On January 25, 2022, Justice Platkin of the Albany County Commercial Division issued a decision in Matter of New York State Dept. of Health (Rusi Tech. Co., Ltd.), 2022 NY Slip Op. 50041(U), holding that when the dispute resolution provisions of the English and foreign language versions of an agreement conflict, there is no agreement to arbitrate, explaining:
The Export Contract is a single document drafted in both the English and Chinese languages. The English language text states that all disputes “shall be settled through friendly consultation”, and the English text “shall prevail” in the event of “any discrepancies between the two versions”.
However, the Chinese language text states that any disputes not resolved through friendly consultation shall be resolved through binding arbitration administered by CIETAC, and the Chinese text shall prevail in the event of any conflict. The Chinese text further provides that the Export Contract shall be governed by the laws of China, and the United Nations Convention on Contracts for the International Sale of Goods (Vienna 1980) shall not apply to the transaction.
Dispute resolution also is addressed in the Purchase Order, a document drafted in English that DOH sent to Rusi after signing the Export Contract.
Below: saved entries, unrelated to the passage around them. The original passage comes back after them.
-- ==== Sys2Proof/Laws/Numeric.lean ====
section
/-! SUPPORT. Row-by-row lists, lists of optional values, padding, and the zigzag table. -/

namespace Sys2Proof.Machine

/-! ## grid -/

theorem length_grid {α : Type} (rows cols : Nat) (f : Nat → Nat → α) :
    (grid rows cols f).length = rows * cols := by
  simp [grid, List.length_flatMap]

/-- The list of rows from row k on. -/
theorem grid_rows {α : Type} (k rows cols : Nat) (f : Nat → Nat → α) (r c : Nat) (hr : r < rows)
    (hc : c < cols) :
    ((List.range' k rows).flatMap fun r => (List.range' 0 cols).map fun c => f r c)[r * cols + c]? =
      some (f (k + r) c) := by
  induction rows generalizing k r with
  | zero => omega
  | succ rows ih =>
    rw [List.range'_succ, List.flatMap_cons]
    cases r with
    | zero =>
      rw [List.getElem?_append_left (by simp; omega)]
      simp [hc]
    | succ r =>
      have e : (r + 1) * cols + c = cols + (r * cols + c) := by ring
      rw [List.getElem?_append_right (by simp; omega)]
      have e2 : (r + 1) * cols + c - ((List.range' 0 cols).map fun c => f k c).length
          = r * cols + c := by simp; omega
      rw [e2, ih (k + 1) r (by omega)]
      congr 2
      omega

theorem getElem?_grid {α : Type} (rows cols : Nat) (f : Nat → Nat → α) (r c : Nat) (hr : r < rows)
    (hc : c < cols) : (grid rows cols f)[r * cols + c]? = some (f r c) := by
  have := grid_rows 0 rows cols f r c hr hc
  simpa [grid] using this

theorem grid_index_lt {rows cols r c : Nat} (hr : r < rows) (hc : c < cols) :
    r * cols + c < rows * cols := by
  have : (r + 1) * cols ≤ rows * cols := Nat.mul_le_mul_right _ hr
  have e : (r + 1) * cols = r * cols + cols := by ring
  omega

theorem getElem_grid {α : Type} (rows cols : Nat) (f : Nat → Nat → α) (r c : Nat) (hr : r < rows)
    (hc : c < cols) (h : r * cols + c < (grid rows cols f).length) :
    (grid rows cols f)[r * cols + c] = f r c := by
  have := getElem?_grid rows cols f r c hr hc
  rw [List.getElem?_eq_getElem h] at this
  exact Option.some.inj this

theorem getD_grid {α : Type} (rows cols : Nat) (f : Nat → Nat → α) (d : α) (r c : Nat)
    (hr : r < rows) (hc : c < cols) : (grid rows cols f).getD (r * cols + c) d = f r c := by
  simp [List.getD, getElem?_grid rows cols f r c hr hc]

theorem mem_grid {α : Type} {rows cols : Nat} {f : Nat → Nat → α} {x : α} :
    x ∈ grid rows cols f ↔ ∃ r < rows, ∃ c < cols, f r c = x := by
  simp [grid, List.mem_flatMap, List.mem_range'_1]

theorem grid_congr {α : Type} {rows cols : Nat} {f g : Nat → Nat → α}
    (h : ∀ r < rows, ∀ c < cols, f r c = g r c) : grid rows cols f = grid rows cols g := by
  unfold grid
  apply List.flatMap_congr
  intro r hr
  apply List.map_congr_left
  intro c hc
  rw [List.mem_range'_1] at hr hc
  exact h r (by omega) c (by omega)

/-! ## allSome -/

theorem allSome_eq_some {α : Type} {l : List (Option α)} {xs : List α} :
    allSome l = some xs ↔ l = xs.map some := by
  induction l generalizing xs with
  | nil => cases xs <;> simp [allSome]
  | cons o rest ih =>
    cases o with
    | none => cases xs <;> simp [allSome]
    | some x =>
      cases xs with
      | nil => simp only [allSome]; split <;> simp
      | cons y ys =>
        simp only [allSome, List.map_cons, List.cons.injEq, Option.some.injEq]
        cases h : allSome rest with
        | none =>
          have : rest ≠ ys.map some := fun e => by rw [ih.mpr e] at h; cases h
          simp [this]
        | some zs =>
          have hz := ih.mp h
          simp only [Option.some.injEq, List.cons.injEq]
          constructor
          · rintro ⟨rfl, rfl⟩; exact ⟨rfl, hz⟩
          · rintro ⟨rfl, e⟩
            refine ⟨rfl, ?_⟩
            rw [hz] at e
            exact List.map_injective_iff.mpr (Option.some_injective _) e

theorem allSome_eq_none {α : Type} {l : List (Option α)} : allSome l = none ↔ none ∈ l := by
  induction l with
  | nil => simp [allSome]
  | cons o rest ih =>
    cases o with
    | none => simp [allSome]
    | some x =>
      simp only [allSome, List.mem_cons, reduceCtorEq, false_or]
      rw [← ih]
      cases allSome rest <;> simp

theorem length_of_allSome {α : Type} {l : List (Option α)} {xs : List α} (h : allSome l = some xs) :
    xs.length = l.length := by
  rw [allSome_eq_some.mp h]; simp

theorem getElem_of_allSome {α : Type} {l : List (Option α)} {xs : List α} (h : allSome l = some xs)
    (i : Nat) (hi : i < xs.length) :
    l[i]'(by rw [← length_of_allSome h]; exact hi) = some xs[i] := by
  have := allSome_eq_some.mp h
  subst this
  simp

/-! ## Padding -/

/-- pad8 is the least multiple of 8 that is not below. -/
theorem pad8_spec (n : Nat) : pad8 n % 8 = 0 ∧ n ≤ pad8 n ∧ pad8 n < n + 8 := by
  unfold pad8 ceilDiv
  omega

theorem pad8_div (n : Nat) : pad8 n / 8 = ceilDiv n 8 := by
  unfold pad8; omega

theorem ceilDiv_two (n : Nat) : ceilDiv n 2 = (n + 1) / 2 := rfl

theorem ceilDiv_pos {n k : Nat} (hn : 0 < n) (hk : 0 < k) : 0 < ceilDiv n k := by
  unfold ceilDiv
  exact Nat.div_pos (by omega) hk

/-! ## The zigzag table is a permutation of 0..63 (45_zigzag.md R900) -/

theorem zzTable_length : zzTable.length = 64 := rfl

theorem zzEntry_lt (j : Nat) (h : j < 64) : zzEntry j < 64 := by
  revert h; revert j; decide

theorem zzPosition_lt (k : Nat) (h : k < 64) : zzPosition k < 64 := by
  revert h; revert k; decide

theorem zzPosition_zzEntry (j : Nat) (h : j < 64) : zzPosition (zzEntry j) = j := by
  revert h; revert j; decide

theorem zzEntry_zzPosition (k : Nat) (h : k < 64) : zzEntry (zzPosition k) = k := by
  revert h; revert k; decide

end Sys2Proof.Machine
end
Appendix B requires all disputes concerning international sales transactions that cannot be resolved through friendly consultation to be resolved through binding arbitration in New York administered by the International Chamber of Commerce.
. . .
DOH contends that the parties did not agree to arbitrate before CIETAC, and, if anything, Appendix B of the Purchase Order requires any disputes concerning the purchase transaction to be arbitrated in New York before the ICC.
In its one-page “Answer Brief,” Rusi argues that the Chinese language text of the Export Contract is controlling, and there is no conflict between the English and Chinese texts inasmuch as the English version is silent as to arbitration. Rusi further contends that Appendix B of the Purchase Order does not affect or change the arbitration clause in the Export Contract because Appendix B is a unilateral document of NY DOH and cannot replace the Export Contract signed by both parties.
For essentially the same reasons stated in Part A, supra, the Court concludes that there was no meeting of the minds between the parties as to the Chinese text purporting to require binding arbitration before CIETAC. By proposing to DOH an Export Contract consisting of parallel Chinese and English provisions and assuring its American purchaser that the English text was controlling, Rusi knew (or must have known) that DOH’s subjective intentions would be formed on the basis of the English text, which is precisely what happened here.
Further, DOH’s reliance on the English text was objectively reasonable under the circumstances and consistent with the parties’ prior course of dealing. Thus, this is not a case where a party simply failed to read and/or understand the terms of an agreement that included an arbitration clause.
Finally, contrary to Rusi’s contention, the Chinese text requiring binding arbitration is fundamentally inconsistent with the English version, which does not impose such an obligation. Arbitration, of course, is a matter of contract, grounded in the mutual, affirmative agreement of the parties.
The Court therefore concludes that the Export Contract does not constitute an express, unequivocal agreement to arbitrate before CIETAC. Accordingly, DOH’s application to permanently stay the CIETAC arbitration must be granted.
(Internal quotations and citations omitted).